MEDAN | GAYA MEDAN.COM-Penggerebekan bandar sabu di kawasan Jalan Multatuli, Kelurahan Hamdan, Kecamatan Medan Maimun, Kota Medan berubah jadi ajang kericuhan. Personel Ditresnarkoba Polda Sumut yang hendak menangkap seorang pengedar malah mendapat perlawanan sengit hingga dilempari batu oleh keluarga pelaku dan warga sekitar.
Akibat situasi yang memanas, target utama berinisial FF alias Apeng (40) berhasil lolos dari kepungan polisi.

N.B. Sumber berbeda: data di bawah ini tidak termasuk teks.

-- ==== Sys2Proof/Machine/State.lean ====
section
/-! DEFINITION. The state of the package as plain data: every register, table, queue and counter the spec gives the
K9, from the lanes of a group to the security unit, with State.reset. Each structure's docstring cites the rules that
name its fields. Absent things are Option or a shorter list; maps are Cells (Machine/Cells.lean). -/

namespace Sys2Proof.Machine

/-- DRAM and host memory: bytes by physical (or host bus) address; an unlisted address reads 0 (log entry 3). -/
abbrev Memory := List Host.Cell

/-- The byte an unlisted address of memory reads as. -/
abbrev Memory.unlisted : Byte := 0

/-- The canonical form of a memory. -/
abbrev Memory.wf (m : Memory) : Bool := Cells.wf Memory.unlisted m

/-- A set of lanes: bit l is lane l (R140). -/
abbrev Lanes := BitVec 64

/-! ### Fragments and groups -/

/-- R140 and the entries of the blocking words: what a blocked fragment waits for. -/
inductive Wait where
  /-- bar.wait (R192) -/
  | bar (nb : Nat) (phase : BitVec 32)
  /-- bar.sync whose arrival is counted (R190) -/
  | sync (nb : Nat) (phase : BitVec 32)
  /-- yield.bar; the PC already stands at the continuation (R199) -/
  | yieldBar (nb : Nat) (phase : BitVec 32)
  /-- tlwait (R197) -/
  | tl (t : Nat) (val : Word)
  /-- yield.tl (R199) -/
  | yieldTl (t : Nat) (val : Word)
  /-- an mma at the latch (R206) -/
  | mmaLatch
  /-- a cpy slice at the latch (R235), or a gxch -/
  | copyLatch
  /-- a .wait queue word (R180), which dequeues or not, and each participant's lane and queue, by ASID and header -/
  | queue (deq : Bool) (at_ : List (Nat × Nat × Nat))
  /-- scin (R221) -/
  | scin
  /-- send (R246) -/
  | send
  /-- an exchange word whose hand is short, since the given cycle, for n items of a stream of a pair (R239) -/
  | hand (since pair stream n : Nat)
  /-- a parked translation fault, since the given cycle, and the 4 KiB pages it waits on (R168, R357, R358) -/
  | parked (since : Nat) (pages : List Nat)
  /-- a store to a replicated page during its collapse (R289) -/
  | collapse
  /-- a trap to be delivered once the group's issued words are complete (R34, R169, R215, R250) -/
  | trap (code sub : Nat) (tpc tval : Word)
  deriving DecidableEq, Repr

/-- R140: the STATE of a fragment. -/
inductive FragSt where
  | ready
  | atJoin
  | atRegang
  | blocked (w : Wait)
  deriving DecidableEq, Repr

/-- R159, R162: an inv in progress: its address, the bracket register it names, the lanes it has taken up, the MODE.IMT
and each lane's target, read once when it issued, the lanes that have finished since it first issued, the body words it decoded, and
whether it has to issue again (after a trap or a restore). -/
structure InvRun where
  pc    : Word
  br    : Nat
  lanes : Lanes
  imt   : Bool
  tgts  : List Nat
  fin   : Lanes
  body  : List (Word × Instr)
  again : Bool
  deriving DecidableEq, Repr

/-- R140: one entry of the split table, with the scheduler's times (R11, R257), the unfinished participants of a word
that is parked or waits (R168, R180) and the inv in progress (R159). -/
structure Frag where
  ent   : Nat
  mask  : Lanes
  pc    : Word
  join  : Option Nat
  age   : Nat
  st    : FragSt
  wake  : Nat
  last  : Nat
  todo  : Option Lanes
  invIn : Option InvRun
  deriving DecidableEq, Repr

/-- R141, R152: a join record or regang record. -/
structure Join where
  id       : Nat
  regang   : Bool
  rc       : Word
  expect   : Lanes
  arrived  : Lanes
  parent   : Option Nat
  deriving DecidableEq, Repr

/-- R141, R145: an item of the held queue, with the cycle from which it may issue (R147). -/
structure Held where
  mask : Lanes
  pc   : Word
  join : Option Nat
  age  : Nat
  wake : Nat
  deriving DecidableEq, Repr

/-- R82, R155: the per-lane fields of a bracket register. -/
structure Bracket where
  lo     : Lane
  hi     : Lane
  ylo    : Lane
  yhi    : Lane
  iter   : BitVec 6
  status : BitVec 3
  deriving DecidableEq, Repr

/-- One register cell: a lane of a v register, an s register, or a lane of a predicate. -/
inductive Key where
  | v (n lane : Nat)
  | s (n : Nat)
  | p (n lane : Nat)
  deriving DecidableEq, Repr

/-- A value on its way to a register cell. -/
structure RegWrite where
  key : Key
  val : Word
  deriving DecidableEq, Repr

/-- R217: a scan configuration; kind as scfg's. -/
structure ScanCfg where
  kind : ScanKind
  d    : Nat
  aOfs : Nat
  bOfs : Nat
  hOfs : Nat
  pOfs : Nat
  deriving DecidableEq, Repr

/-- R30, R31, R217: a fixed-latency result in flight: ready cycle, writes and sticky flags, or an scfg's configuration. -/
structure Flight where
  ready  : Nat
  writes : List RegWrite
  flags  : BitVec 6
  cfg    : Option ScanCfg := none
  deriving DecidableEq, Repr

/-- A register whose variable-latency result is pending (R32): v registers for a set of lanes, an s register, or a
predicate. -/
inductive PendReg where
  | v (n : Nat) (lanes : Lanes)
  | s (n : Nat)
  | p (n : Nat)
  deriving DecidableEq, Repr

/-- R32, R169: a variable-latency result: the registers it marks pending, the values already returned, the flags it
raises (R75), the accesses still out, and the cycle at which it is written
once none is; lanes are those of its fragment at issue, and acq says that later accesses follow it (R185). -/
structure Pend where
  id     : Nat
  lanes  : Lanes
  regs   : List PendReg
  writes : List RegWrite
  flags  : BitVec 6
  left   : Nat
  due    : Nat
  acq    : Bool
  deriving DecidableEq, Repr

/-- R213: a word that waits to read a tile: its fragment and address, the tile, and the operations its scoreboard counted. -/
structure AfWait where
  ent  : Nat
  pc   : Word
  tile : Nat
  ords : List Nat
  deriving DecidableEq, Repr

Peristiwa menegangkan itu terjadi saat personel Subdit II Ditresnarkoba Polda Sumut melakukan operasi pengungkapan kasus narkotika, Kamis (28/5/2026) sore.
Kabid Humas Ferry Walintukan menyebut, awalnya petugas melakukan penyamaran sebagai pembeli sabu untuk menjebak target yang diduga kuat sebagai pengedar.

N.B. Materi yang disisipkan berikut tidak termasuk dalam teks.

/-- R33: the value TVAL holds for an operand that is read too early. -/
def Ref.spec : Ref → Nat
  | .p n => 0x100 + n
  | .v n _ => n
  | .img n _ => n
  | .s n => 192 + n

/-- R16: a pair starts at an even specifier, a quad at a multiple of 4. -/
def Ref.aligned : Ref → Bool
  | .v n cnt => n % cnt == 0
  | _ => true

/-- R16: the register lies below the declared count of v registers. -/
def Ref.below (count : Nat) : Ref → Bool
  | .v n cnt => decide (n + cnt ≤ count)
  | .img n cnt => decide (n + cnt ≤ count)
  | _ => true

/-- R41: a reference a control-core program may make: an s register, or p0. -/
def Ref.scalar : Ref → Bool
  | .s _ => true
  | .p n => n == 0
  | _ => false

/-- The reference of an operand of cnt v registers, or of an s register. -/
def Opr.ref (cnt : Nat) : Opr → Ref
  | .v n => .v n.val cnt
  | .s n => .s n.val

def Opr.isS : Opr → Bool
  | .v _ => false
  | .s _ => true

/-- R99: the operand width. -/
def ITy.width : ITy → Nat
  | .i32 | .n32 | .z32 => 32
  | .i64 | .n64 | .z64 => 64
  | .z16 => 16

/-- R64: i types are signed. -/
def ITy.signed : ITy → Bool
  | .i32 | .i64 => true
  | _ => false

def ITy.ring : ITy → Bool
  | .z16 | .z32 | .z64 => true
  | _ => false

/-- The v registers one operand of the type spans (R64). -/
def ITy.regs (t : ITy) : Nat := if t.width = 64 then 2 else 1

/-- R23: the access size in bytes. -/
def Sz.bytes : Sz → Nat
  | .i8 | .n8 => 1
  | .i16 | .n16 => 2
  | .b32 => 4
  | .b64 => 8
  | .b128 => 16

/-- R166: the v registers a datum of the size spans. -/
def Sz.regs : Sz → Nat
  | .b64 => 2
  | .b128 => 4
  | _ => 1

/-- R126: the v registers one value of the type spans. -/
def CvtTy.regs : CvtTy → Nat
  | .i64 | .n64 | .z64 => 2
  | _ => 1

def CvtTy.isFloat : CvtTy → Bool
  | .f32 | .bf16 | .bf16h => true
  | _ => false

def CvtTy.isInt : CvtTy → Bool
  | .i32 | .n32 | .i64 | .n64 => true
  | _ => false

def CvtTy.isRing : CvtTy → Bool
  | .z16 | .z32 | .z64 => true
  | _ => false

/-- R126: the legal pairs of source and destination types of a one-register source. -/
def cvtLegal (src dst : CvtTy) : Bool :=
  if src = .bf16x2 then false
  else if dst.isRing then true
  else if src.isFloat then dst = .f32 || dst = .bf16 || dst.isInt
  else if src.isInt then dst = .f32 || dst = .bf16 || dst.isInt
  else dst.isInt

def ZWidth.regs : ZWidth → Nat
  | .z64 => 2
  | _ => 1

/-- R92: the width of a special register. -/
def SpecialReg.bits : SpecialReg → Nat
  | .mode | .flags | .gstat | .clock | .tpc | .tval => 64
  | _ => 32

/-- What a word names and how it acts. -/
structure Shape where
  /-- register reads in the order A, B, C, D (R33) -/
  reads  : List Ref := []
  /-- registers written through the register file -/
  writes : List Ref := []
  /-- the word's own operand rules hold -/
  ok     : Bool := true
  /-- R12: the word may carry a cache hint -/
  hint   : Bool := false
  /-- R35: the role it is restricted to -/
  role   : Option Role := none
  /-- R14: the word acts once -/
  uni    : Bool := false
  /-- R30: latency of a fixed-latency result; 0 for every other word -/
  lat    : Nat := 0
  /-- R20: the accumulator fragment named with AF = 1 -/
  frag   : Option AccFrag := none
  /-- R205, R210: the accumulator tiles named as first tile and count -/
  tiles  : Option (Nat × Nat) := none
  deriving DecidableEq, Repr

/-- R14, R255: a word that issues to a vector pipe: it writes no s register, and it reads or writes registers of lanes. -/
def Shape.perLane (x : Shape) : Bool :=
  let lanes (r : Ref) : Bool := match r with | .v .. | .img .. => true | _ => false
  !x.writes.any (fun r => match r with | .s _ => true | _ => false) &&
    (x.reads.any lanes || x.writes.any (fun r => lanes r || (match r with | .p _ => true | _ => false)))

/-- R17: an s destination needs s sources. -/
def sDest (d : Opr) (srcs : List Opr) : Bool := !d.isS || srcs.all Opr.isS

/-- Integer words of class 0 with register sources (R98-R102). -/
def intShape (d : Opr) (dregs : Nat) (srcs : List (Opr × Nat)) (ok : Bool) : Shape :=
  { reads := srcs.map (fun x => x.1.ref x.2), writes := [d.ref dregs], uni := d.isS, lat := 4,
    ok := ok && sDest d (srcs.map Prod.fst) }

/-- Class 0 words whose source A may be an accumulator fragment (R101). -/
def intAcc (d : Opr) (a : ASrc) (bs : List Opr) (ty : ITy) : Shape :=
  match a with
  | .reg a => intShape d ty.regs ((a, ty.regs) :: bs.map (fun b => (b, ty.regs))) true
  | .acc f =>
    { reads := bs.map (Opr.ref 1), writes := [d.ref 1], lat := 8, frag := some f,
      ok := !d.isS && (ty = .i32 || ty = .n32 || ty = .z32 || ty = .z16) }

def fourInt (ty : ITy) : Bool := !ty.ring

/-- R108: a division is a variable-latency producer. -/
def divShape (d a b : Opr) (ty : ITy) : Shape :=
  { intShape d ty.regs [(a, ty.regs), (b, ty.regs)] (fourInt ty) with lat := 0 }

/-- Class 1 words with register sources (R117). -/
def fpShape (d : Opr) (srcs : List Opr) (lat : Nat) (ok : Bool) : Shape :=
  { reads := srcs.map (Opr.ref 1), writes := [d.ref 1], uni := d.isS, lat := lat, ok := ok && sDest d srcs }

“Petugas melakukan undercover buy atau penyamaran sebagai pembeli narkoba. Setelah transaksi terjadi, tim langsung melakukan penindakan,” ujarnya, Jumat (29/5/2026).
Dalam penggerebekan itu, polisi berhasil mengamankan barang bukti berupa satu paket sabu seberat bruto 2,45 gram, timbangan digital, sekop sabu, plastik klip kosong, serta uang tunai yang diduga hasil transaksi narkoba.
Namun suasana mendadak berubah tegang saat petugas hendak membawa pelaku. Apeng disebut melawan dan mendapat bantuan dari keluarga serta sejumlah warga yang tiba-tiba ikut menyerang petugas. Batu beterbangan ke arah aparat. Situasi di lokasi pun pecah dan membuat target utama berhasil melarikan diri.
“Personel mendapat perlawanan dari pelaku, kemudian keluarga dan warga sekitar ikut melakukan pelemparan batu ke arah petugas,” kata Ferry.
Tak tinggal diam, Polda Sumut langsung meminta bantuan personel Brimob BKO dan jajaran Polsek Medan Kota guna mengendalikan situasi sekaligus menyisir lokasi pengejaran.
Dari pengembangan kasus, polisi mengamankan enam orang yang diduga terlibat menghalangi petugas. Mereka masing-masing berinisial MRS, DP, AP, FH, RR dan RZ. Hasil tes urine menunjukkan keenamnya positif amphetamine.
Kini, polisi masih memburu keberadaan Apeng yang kabur di tengah ricuhnya penggerebekan. Sementara pihak-pihak yang diduga menghalangi proses penegakan hukum juga tengah didalami keterlibatannya. (GM)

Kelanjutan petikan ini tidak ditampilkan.